**ABOUT THIS EXERCISE**
Find the line with "cases hs : s.seq" in the entries below, then reproduce it and every line after it down to and including the line with "case iTest =>", exactly.

Saved data entries
-- ==== Sys2Proof/Laws/Sequencer.lean ====
section
/-! SUPPORT. What one step of the sequencer can do, row by row of the table R31, and how a run is made of steps. -/

namespace Sys2Proof.Machine

-- One theorem at a time, to keep within the memory of a check.
set_option Elab.async false

/-- The rows of R31 with their effects: `SeqRow s t` when a step of the sequencer takes `s` to `t`. -/
inductive SeqRow (s : State) : State → Prop
  | accept (d : Nat) (i : Instr) (hs : s.seq = .idle) (hp : s.port = some d) (hd : decode s.cfg d = .ok i) :
      SeqRow s (s.accept i)
  | rest (hs : s.seq = .idle) (hp : s.port = none) : SeqRow s s
  | violation (code : BitVec 3) (info : Nat) (hs : s.seq = .check)
      (hv : firstViolation s.dataAddr s.dataLen s.keyAddr s.keyLen = some (code, info)) : SeqRow s (s.raise code info)
  | valid (hs : s.seq = .check) (hv : PreconditionsHold s.dataAddr s.dataLen s.keyAddr s.keyLen) :
      SeqRow s (s.goto .keyload)
  | keyload (hs : s.seq = .keyload) (hr : RegionsInSpec s.cfg s.dataAddr s.dataLen s.keyAddr s.keyLen) :
      SeqRow s { s with key := s.keyWordsAt s.keyAddr, seq := s.op.firstStep }
  | fInit (hs : s.seq = .fInit) (hc : portCarries s.cfg (s.dataWordAddr (wordCount s.dataLen - 1))) :
      SeqRow s { s with
        nw := wordCount s.dataLen, n := wordCount s.dataLen - 1, rnd := roundCount (wordCount s.dataLen)
        sum := 0, z := s.dataWord (wordCount s.dataLen - 1), seq := .fRound }
  | fRoundOn (hs : s.seq = .fRound) (hr : s.rnd ≠ 0) :
      SeqRow s { s with sum := s.sum + delta, rnd := s.rnd - 1, p := 0, seq := .fMix }
  | fRoundEnd (hs : s.seq = .fRound) (hr : s.rnd = 0) : SeqRow s (s.goto .idle)
  | fMixOn (hs : s.seq = .fMix) (hp : s.p < s.n) (hq : portCarries s.cfg (s.dataWordAddr (s.p + 1)))
      (hc : portCarries s.cfg (s.dataWordAddr s.p)) :
      SeqRow s { forwardUpdate s (s.p + 1) with p := s.p + 1, seq := .fMix }
  | fMixEnd (hs : s.seq = .fMix) (hp : s.p = s.n) (hq : portCarries s.cfg (s.dataWordAddr 0))
      (hc : portCarries s.cfg (s.dataWordAddr s.p)) : SeqRow s { forwardUpdate s 0 with seq := .fRound }
  | iInit (hs : s.seq = .iInit) (hc : portCarries s.cfg (s.dataWordAddr 0)) :
      SeqRow s { s with
        nw := wordCount s.dataLen, n := wordCount s.dataLen - 1, rnd := roundCount (wordCount s.dataLen)
        sum := terminalSum (roundCount (wordCount s.dataLen)), y := s.dataWord 0, seq := .iTest }
  | iTestOn (hs : s.seq = .iTest) (hz : s.sum ≠ 0) : SeqRow s { s with p := s.n, seq := .iMix }
  | iTestEnd (hs : s.seq = .iTest) (hz : s.sum = 0) : SeqRow s (s.goto .idle)
  | iMixOn (hs : s.seq = .iMix) (hp : 0 < s.p) (hq : portCarries s.cfg (s.dataWordAddr (s.p - 1)))
      (hc : portCarries s.cfg (s.dataWordAddr s.p)) :
      SeqRow s { inverseUpdate s (s.p - 1) with p := s.p - 1, seq := .iMix }
  | iMixEnd (hs : s.seq = .iMix) (hp : s.p = 0) (hq : portCarries s.cfg (s.dataWordAddr s.n))
      (hc : portCarries s.cfg (s.dataWordAddr s.p)) : SeqRow s { inverseUpdate s s.n with seq := .iNext }
  | iNext (hs : s.seq = .iNext) : SeqRow s { s with sum := s.sum - delta, seq := .iTest }
  | stopped (hs : s.seq = .fault) : SeqRow s s

/-- A step of the sequencer that answers a next state is a row of R31. -/
theorem seqStep_row {s t : State} (h : seqStep s = .next t) : SeqRow s t := by
  cases hs : s.seq <;> simp only [seqStep, hs] at h
  case idle =>
    unfold stepIdle at h
    split at h
    · next hp => cases h; exact .rest hs hp
    · next d hp =>
      split at h
      · next i hd => cases h; exact .accept d i hs hp hd
      · cases h
  case check =>
    unfold stepCheck at h
    split at h
    · next code info hv => cases h; exact .violation code info hs hv
    · next hv => cases h; exact .valid hs (firstViolation_eq_none.mp hv)
  case keyload =>
    obtain ⟨hr, h⟩ := refuseRegions_next h
    have h := (loadWord_next (loadWord_next (loadWord_next (loadWord_next h).2).2).2).2
    cases h
    exact .keyload hs hr
  case fInit =>
    obtain ⟨hc, h⟩ := loadWord_next h
    cases h
    exact .fInit hs hc
  case fRound =>
    unfold stepFRound at h
    split at h
    · next hr => cases h; exact .fRoundOn hs hr
    · next hr => cases h; exact .fRoundEnd hs (not_not.mp hr)
  case fMix =>
    unfold stepFMix at h
    split at h
    · next hp =>
      obtain ⟨hq, hc, rfl⟩ := mixForward_next h
      exact .fMixOn hs hp hq hc
    · split at h
      · next hp =>
        obtain ⟨hq, hc, rfl⟩ := mixForward_next h
        exact .fMixEnd hs hp hq hc
      · cases h
  case iInit =>
    obtain ⟨hc, h⟩ := loadWord_next h
    cases h
    exact .iInit hs hc
  case iTest =>
    unfold stepITest at h
    split at h
    · next hz => cases h; exact .iTestOn hs hz
    · next hz => cases h; exact .iTestEnd hs (not_not.mp hz)
  case iMix =>
    unfold stepIMix at h
    split at h
    · next hp =>
      obtain ⟨hq, hc, rfl⟩ := mixInverse_next h
      exact .iMixOn hs hp hq hc
    · next hp =>
      obtain ⟨hq, hc, rfl⟩ := mixInverse_next h
      exact .iMixEnd hs (by omega) hq hc
  case iNext =>
    cases h
    exact .iNext hs
  case fault =>
    cases h
    exact .stopped hs

/-- When STATE is not BUSY a step of the sequencer accepts a command or is no step (R129, R157). -/
theorem seqStep_of_not_busy {s t : State} (hb : ¬ s.seq.busy) (h : seqStep s = .next t) :
    (∃ d i, s.seq = .idle ∧ s.port = some d ∧ decode s.cfg d = .ok i ∧ t = s.accept i) ∨ t = s := by
  cases seqStep_row h
  case accept d i hi hp hd => exact .inl ⟨d, i, hi, hp, hd, rfl⟩
  case rest => exact .inr rfl
  case stopped => exact .inr rfl
  all_goals exact absurd ⟨by simp only [*]; decide, by simp only [*]; decide⟩ hb

/-- The key words lie at carried addresses, once the preconditions and the premises on the regions hold. -/
theorem keyWord_carried {cfg : Config} {da dl ka kl i : Nat} (hp : PreconditionsHold da dl ka kl)
    (hr : RegionsInSpec cfg da dl ka kl) (hi : i < 4) : portCarries cfg (ka + 4 * i) := by
  have := hp.keyAligned; have := hp.keyLen; have := hr.keyHeld
  simp only [holdsRegion] at *
  exact ⟨by omega, by omega⟩

/-- The data words lie at carried addresses, likewise. -/
theorem dataWord_carried {cfg : Config} {da dl ka kl p : Nat} (hp : PreconditionsHold da dl ka kl)
    (hr : RegionsInSpec cfg da dl ka kl) (hi : p < wordCount dl) : portCarries cfg (da + 4 * p) := by
  have := hp.dataAligned; have := hp.dataLen; have := hr.dataHeld
  simp only [holdsRegion, wordCount] at *
  exact ⟨by omega, by omega⟩

/-! ## Runs -/

@[simp] theorem andThen_next (s : State) (f : State → Result) : andThen (.next s) f = f s := rfl

theorem andThen_eq_next {r : Result} {f : State → Result} {t : State} (h : andThen r f = .next t) :
    ∃ s, r = .next s ∧ f s = .next t := by
  cases r with
  | next s => exact ⟨s, rfl, h⟩
  | fault q => cases h
  | refused q => cases h

/-- What follows an access follows it through the memory port. -/
theorem andThen_atPort (cfg : Config) (a : Nat) (r : Result) (f : State → Result) :
    andThen (atPort cfg a r) f = atPort cfg a (andThen r f) := by
  unfold atPort
  split
  · rfl
  · split <;> rfl

theorem andThen_refuseRegions (cfg : Config) (da dl ka kl : Nat) (r : Result) (f : State → Result) :
    andThen (refuseRegions cfg da dl ka kl r) f = refuseRegions cfg da dl ka kl (andThen r f) := by
  unfold refuseRegions
  split
  · rfl
  · split
    · rfl
    · split <;> rfl

theorem andThen_ite (c : Prop) [Decidable c] (r r' : Result) (f : State → Result) :
    andThen (if c then r else r') f = if c then andThen r f else andThen r' f := by
  split <;> rfl

theorem ticks_succ (k : Nat) (s : State) : ticks (k + 1) s = andThen (seqStep s) (ticks k) := rfl

theorem ticks_add (j k : Nat) (s : State) : ticks (j + k) s = andThen (ticks j s) (ticks k) := by
  induction j generalizing s with
  | zero => simp [ticks]
  | succ j ih =>
    rw [Nat.add_right_comm, ticks_succ, ticks_succ]
    cases seqStep s with
    | next t => exact ih t
    | fault q => rfl
    | refused q => rfl

/-- A property that every step keeps is kept by a run. -/
theorem ticks_induct {P : State → Prop} (hstep : ∀ s t, P s → seqStep s = .next t → P t) {k : Nat} {s t : State}
    (hs : P s) (h : ticks k s = .next t) : P t := by
  induction k generalizing s with
  | zero => cases h; exact hs
  | succ k ih =>
    obtain ⟨u, hu, h⟩ := andThen_eq_next h
    exact ih (hstep s u hs hu) h

theorem runBusy_succ (k : Nat) (s : State) :
    runBusy (k + 1) s = if s.seq.busy then andThen (seqStep s) (runBusy k) else .next s := rfl

theorem runBusy_of_not_busy {s : State} (h : ¬ s.seq.busy) (k : Nat) : runBusy k s = .next s := by
  cases k with
  | zero => rfl
  | succ k => exact if_neg h

/-- A property that every step of a BUSY engine keeps is kept by the run of a command. -/
theorem runBusy_induct {P : State → Prop} (hstep : ∀ s t, P s → s.seq.busy → seqStep s = .next t → P t)
    {k : Nat} {s t : State} (hs : P s) (h : runBusy k s = .next t) : P t := by
  induction k generalizing s with
  | zero => cases h; exact hs
  | succ k ih =>
    rw [runBusy_succ] at h
    split at h
    · next hb =>
      obtain ⟨u, hu, h⟩ := andThen_eq_next h
      exact ih (hstep s u hs hb hu) h
    · cases h; exact hs

/-- While STATE stays BUSY, the run of a command is the steps of the sequencer. -/
theorem runBusy_eq_ticks {k : Nat} {s : State}
    (h : ∀ j, j < k → ∀ u, ticks j s = .next u → u.seq.busy) : runBusy k s = ticks k s := by
  induction k generalizing s with
  | zero => rfl
  | succ k ih =>
    rw [runBusy_succ, if_pos (h 0 (by omega) s rfl), ticks_succ]
    cases hs : seqStep s with
    | next t =>
      exact ih fun j hj u hu => h (j + 1) (by omega) u (by rw [ticks_succ, hs]; exact hu)
    | fault q => rfl
    | refused q => rfl

/-- What a command can do: accepted by an idle engine and run; or of no effect on a BUSY one. -/
theorem runCommand_next {i : Instr} {k : Nat} {s t : State} (h : runCommand i k s = .next t) :
    (s.seq = .idle ∧ runBusy k (s.accept i) = .next t) ∨ (s.seq.busy ∧ t = s) := by
  unfold runCommand at h
  split at h
  · next hs => exact .inl ⟨hs, h⟩
  · next hs =>
    split at h
    · cases h
    · next hf => cases h; exact .inr ⟨⟨hs, hf⟩, rfl⟩

theorem exec_next {i : Instr} {s t : State} (h : exec i s = .next t) :
    (s.seq = .idle ∧ ∃ k, runBusy k (s.accept i) = .next t) ∨ (s.seq.busy ∧ t = s) := by
  cases i with
  | encrypt da dl ka kl => exact (runCommand_next h).imp (fun h => ⟨h.1, _, h.2⟩) id
  | decrypt da dl ka kl => exact (runCommand_next h).imp (fun h => ⟨h.1, _, h.2⟩) id

/-- A property kept by acceptance and by every step of a BUSY engine is kept by a command. -/
theorem exec_induct {P : State → Prop} (haccept : ∀ s i, P s → s.seq = .idle → P (s.accept i))
    (hstep : ∀ s t, P s → s.seq.busy → seqStep s = .next t → P t) {i : Instr} {s t : State} (hs : P s)
    (h : exec i s = .next t) : P t := by
  rcases exec_next h with ⟨hi, k, h⟩ | ⟨-, rfl⟩
  · exact runBusy_induct hstep (haccept s i hs hi) h
  · exact hs

/-! ## Steps of the machine -/

/-- What the engine left alone can do. -/
theorem engineAlone_next {s t : State} (h : engineAlone s = .next t) :
    (s.seq = .idle ∧ s.port = none ∧ t = s)
      ∨ (∃ d i, s.seq = .idle ∧ s.port = some d ∧ decode s.cfg d = .ok i ∧ exec i s = .next t)
      ∨ (s.seq.busy ∧ seqStep s = .next t) := by
  unfold engineAlone at h
  split at h
  · next hi =>
    split at h
    · next hp => cases h; exact .inl ⟨hi, hp, rfl⟩
    · next d hp =>
      split at h
      · next i hd => exact .inr (.inl ⟨d, i, hi, hp, hd, h⟩)
      · cases h
  · next hi =>
    split at h
    · cases h
    · next hf => exact .inr (.inr ⟨⟨hi, hf⟩, h⟩)

theorem hostAccess_next {s t done : State} {a : Nat} {allowed : Prop} [Decidable allowed]
    (h : hostAccess s a allowed done = .next t) : a < s.cfg.space ∧ allowed ∧ t = done := by
  unfold hostAccess at h
  split at h
  · cases h
  · next ha =>
    split at h
    · cases h
    · next hb => cases h; exact ⟨Nat.lt_of_not_le ha, not_not.mp hb, rfl⟩

/-- A property that says nothing of the schedule, and that each thing either agent can do keeps, is kept by a step. -/
theorem step_induct {P : State → Prop} (hturns : ∀ s q, P s → P { s with turns := q })
    (haccept : ∀ s d i, P s → s.seq = .idle → s.port = some d → decode s.cfg d = .ok i → P (s.accept i))
    (hstep : ∀ s t, P s → s.seq.busy → seqStep s = .next t → P t)
    (hpresent : ∀ s d, P s → d < 2 ^ s.cfg.descriptorBits → P { s with port := some d })
    (hwithdraw : ∀ s, P s → P { s with port := none })
    (hwrite : ∀ s a b, P s → a < s.cfg.space → s.mayWrite a → P { s with mem := s.mem.write a b })
    (hreset : ∀ s, P s → P s.resetBy) {s t : State} (hs : P s) (h : step s = .next t) : P t := by
  have hexec : ∀ {s t : State} {d : Nat} {i : Instr}, P s → s.seq = .idle → s.port = some d →
      decode s.cfg d = .ok i → exec i s = .next t → P t := by
    intro s t d i hs hi hp hd h
    rcases exec_next h with ⟨-, k, h⟩ | ⟨-, rfl⟩
    · exact runBusy_induct hstep (haccept s d i hs hi hp hd) h
    · exact hs
  have halone : ∀ {s t : State}, P s → engineAlone s = .next t → P t := by
    intro s t hs h
    rcases engineAlone_next h with ⟨-, -, rfl⟩ | ⟨d, i, hi, hp, hd, h⟩ | ⟨hb, h⟩
    · exact hs
    · exact hexec hs hi hp hd h
    · exact hstep s t hs hb h
  unfold step at h
  split at h
  · exact halone hs h
  · next turn rest heq =>
    clear heq
    have hs := hturns s rest hs
    cases turn <;> simp only [takeTurn] at h
    case tick =>
      by_cases hb : ({ s with turns := rest } : State).seq.busy
      · exact hstep _ t hs hb h
      · rcases seqStep_of_not_busy hb h with ⟨d, i, hi, hp, hd, rfl⟩ | rfl
        · exact haccept _ d i hs hi hp hd
        · exact hs
    case wait =>
      split at h
      · cases h; exact hs
      · exact halone (hturns _ _ hs) h
    case present d =>
      split at h
      · next hd => cases h; exact hpresent _ d hs hd
      · cases h
    case withdraw => cases h; exact hwithdraw _ hs
    case write a b =>
      obtain ⟨ha, hm, rfl⟩ := hostAccess_next h
      exact hwrite _ a b hs ha hm
    case read a =>
      obtain ⟨-, -, rfl⟩ := hostAccess_next h
      exact hs
    case readStatus => cases h; exact hs
    case reset => cases h; exact hreset _ hs

end Sys2Proof.Machine
end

**TASK SOLUTION**
  cases hs : s.seq <;> simp only [seqStep, hs] at h
  case idle =>
    unfold stepIdle at h
    split at h
    · next hp => cases h; exact .rest hs hp
    · next d hp =>
      split at h
      · next i hd => cases h; exact .accept d i hs hp hd
      · cases h
  case check =>
    unfold stepCheck at h
    split at h
    · next code info hv => cases h; exact .violation code info hs hv
    · next hv => cases h; exact .valid hs (firstViolation_eq_none.mp hv)
  case keyload =>
    obtain ⟨hr, h⟩ := refuseRegions_next h
    have h := (loadWord_next (loadWord_next (loadWord_next (loadWord_next h).2).2).2).2
    cases h
    exact .keyload hs hr
  case fInit =>
    obtain ⟨hc, h⟩ := loadWord_next h
    cases h
    exact .fInit hs hc
  case fRound =>
    unfold stepFRound at h
    split at h
    · next hr => cases h; exact .fRoundOn hs hr
    · next hr => cases h; exact .fRoundEnd hs (not_not.mp hr)
  case fMix =>
    unfold stepFMix at h
    split at h
    · next hp =>
      obtain ⟨hq, hc, rfl⟩ := mixForward_next h
      exact .fMixOn hs hp hq hc
    · split at h
      · next hp =>
        obtain ⟨hq, hc, rfl⟩ := mixForward_next h
        exact .fMixEnd hs hp hq hc
      · cases h
  case iInit =>
    obtain ⟨hc, h⟩ := loadWord_next h
    cases h
    exact .iInit hs hc
  case iTest =>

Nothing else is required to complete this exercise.